Emergency departments often miss meeting the needs of frail seniors, says a Canadian geriatrics researcher who led a new international study that offers suggestions on improving care.

Critical to connect seniors with chronic disabilities to home care supports

Emergency departments often miss meeting the needs of frail seniors, says a Canadian geriatrics researcher who led a new international study that offers suggestions on improving care.

The study published recently in the Annals of Emergency Medicine looked at nearly 2,300 patients with an average age of 82 in seven countries, including 532 in Canada.

The loud environment of an emergency department may need to be redesigned for frail seniors, researchers say. (Richard Lam/Canadian Press)

Prof. John Hirdes of the University of Waterloo's School of Public Health and Health Systems and his co-authors found:

  • 78 per cent depended on others for personal activites of daily living such as bathing or dressing, had a cognitive problem or had fallen in the past 90 days
  • 49 per cent could not walk without supervision.
  • 26 per cent showed cognitive impairment.

"They may not come to the emerg because they're about to die, but they may come because they've got chronic disabilities, a high level of fraility and their caregivers aren't coping and they're coming there as a first point of contact for help," Hirdes said today. "Those folks are the ones that's its critical to connect properly with the home-care system and to reconnect with primary care."
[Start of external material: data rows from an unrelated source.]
/-- A byte of the padded stream, read quietly, is that of the padded virtual message (R114, R212). -/
theorem quietValue_paddedByte {s : State} (h : BlocksExact s.eng) {p : Nat} (hp : p < 64 * s.eng.nblk.toNat) :
    quietValue s (paddedByte s.eng p) = padByte (virtualMessage s) p := by
  have hlen : (virtualMessage s).length = s.eng.vlen.toNat := virtualMessage_length h.vlen
  obtain hin | hout := Nat.lt_or_ge p s.eng.vlen.toNat
  · rw [paddedByte_virtual hin, padByte_message (hlen ▸ hin)]
    exact quietValue_virtualByte h.msg h.key (h.vlen ▸ hin)
  · rw [paddedByte_padding hlen h.nblk hout hp]
    rfl

/-- The bytes of the current block, when they are read quietly. -/
theorem quietValue_blockSources {s : State} (h : BlocksExact s.eng) (hblk : s.eng.blk.toNat < s.eng.nblk.toNat) :
    (blockSources s.eng).map (quietValue s) =
      (List.range 64).map fun i => padByte (virtualMessage s) (64 * s.eng.blk.toNat + i) := by
  rw [blockSources, List.map_map]
  refine List.map_congr_left fun i hi => ?_
  exact quietValue_paddedByte h (block_index_lt hblk (List.mem_range.1 hi))

/-- The window that a quiet `BLOCK_LOAD` fills holds the words of the current block (R117, R212). -/
theorem loadWindow_blockSources {s : State} (h : BlocksExact s.eng) (hblk : s.eng.blk.toNat < s.eng.nblk.toNat) :
    (loadWindow ((blockSources s.eng).map (quietValue s))).toList =
      blockWords (virtualMessage s) s.eng.blk.toNat := by
  rw [quietValue_blockSources h hblk, loadWindow_toList]
  rfl

/-- The bytes that a quiet `KEYLOAD` loads are the normalised key (R171, R210). -/
theorem quietValue_keySources {s : State} (hshort : s.eng.keyLen.toNat ≤ 64)
    (hend : s.eng.keyAddr.toNat + s.eng.keyLen.toNat ≤ 2 ^ 64) :
    (keySources s.eng).map (quietValue s) = normKey (keyBytes s) := by
  have hlen : (keyBytes s).length = s.eng.keyLen.toNat := memBytes_length ..
  rw [normKey_short (hlen.trans_le hshort)]
  apply List.ext_getElem
  · rw [List.length_map, List.length_append, List.length_replicate, hlen, keySources, List.length_map,
      List.length_range]
    omega
  · intro i hi _
    simp only [keySources, List.getElem_map, List.getElem_range]
    split
    case isTrue h =>
      rw [List.getElem_append_left (hlen.symm ▸ h), quietValue_keyByte hend h,
        List.getD_eq_getElem _ _ (hlen.symm ▸ h)]
    case isFalse h =>
      rw [List.getElem_append_right (by omega), List.getElem_replicate]
      rfl

theorem keySources_length (e : Engine) : (keySources e).length = 64 := by simp [keySources]

theorem blockSources_length (e : Engine) : (blockSources e).length = 64 := by simp [blockSources]

/-- Sources none of which is absent are quiet when their reads are. -/
theorem quietSource_of_reads {s : State} {l : List ByteSource} (hgiven : ∀ x ∈ l, x ≠ .absent)
    (hquiet : ∀ a ∈ readAddrs l, QuietByte s a) : ∀ x ∈ l, QuietSource s x := by
  intro x hx
  cases x with
  | const b => exact trivial
  | source a => exact hquiet a (mem_readAddrs.2 hx)
  | absent => exact absurd rfl (hgiven _ hx)

theorem keySources_quiet {s : State} (h : QuietRange s s.eng.keyAddr s.eng.keyLen) :
    ∀ x ∈ keySources s.eng, QuietSource s x := by
  intro x hx
  simp only [keySources, List.mem_map] at hx
  obtain ⟨i, _, rfl⟩ := hx
  split
  case isTrue hi => exact h i hi
  case isFalse => exact trivial

/-- The micro-step of a `KEYLOAD` whose key bytes are quiet (R210). -/
theorem stepKeyLoad_quiet {s : State} (h : QuietRange s s.eng.keyAddr s.eng.keyLen) :
    stepKeyLoad s =
      .next { s with eng := startInner (bytesOfList 64 ((keySources s.eng).map (quietValue s))) s.eng } := by
  rw [stepKeyLoad, fetchBytes_quiet s.draws (keySources_quiet h)]

/-- `K0` after a quiet `KEYLOAD` is the normalised key (R171). -/
theorem keyLoad_k0 {s : State} (hshort : s.eng.keyLen.toNat ≤ 64)
    (hend : s.eng.keyAddr.toNat + s.eng.keyLen.toNat ≤ 2 ^ 64) :
    (bytesOfList 64 ((keySources s.eng).map (quietValue s))).toList = normKey (keyBytes s) := by
  rw [bytesOfList_toList (by rw [List.length_map, keySources_length]), quietValue_keySources hshort hend]

/-- The micro-step of a `BLOCK_LOAD` whose source bytes are quiet (R212). -/
theorem stepBlockLoad_quiet {s : State} (h : ∀ x ∈ blockSources s.eng, QuietSource s x) :
    stepBlockLoad s =
      .next
        { s with
          eng := { s.eng with
            w := loadWindow ((blockSources s.eng).map (quietValue s)), work := s.eng.hs, t := 0
            phase := .round } } := by
  rw [stepBlockLoad, fetchBytes_quiet s.draws h]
When a frail person comes to the chaotic and noisy environment of an emergency department, the risk for misdiagnosis, for example delirium as dementia, is high, he said.

The researchers suggested managing seniors in emergency rooms differently, such as:

  • Expand geriatric nurses who receive specialized training in meeting the needs of older adults.
  • Consider seeing frail seniors in a separate, quieter and accessible area.
  • Use the short screening tool tested in the study to assess seniors' disability and need for referral.

The screening tool is already used to assess patients for home-care in most provinces, Hirdes said.

Dr. George Heckman is a geriatrician in Kitchener-Waterloo who works with Hirdes but wasn't involved in this study. Heckman said he gets a sense the findings are true in his practice.

Heckman teaches family health teams about dementia and heart failure that seniors face.

"These are all really good, hard-working professionals but they've been trained in a system that doesn't allow them to recognize this," Heckman said, noting both doctors and nurses receive few lessons in geriatric care in their training.

"We really have to go upstream," to family medicine, Heckman suggested. "Start intervening there first because it's always less expensive to do it before the wheels fall off."

The researchers called the study the most extensive international study of the characteristics and outcomes of older emergency department patients that they're aware of.

The study was funded by the Canadian Institutes of Health Research, Princess Alexandra Hospital Research Foundation in Australia and Bavarian Ministry of Environment and Health in Germany.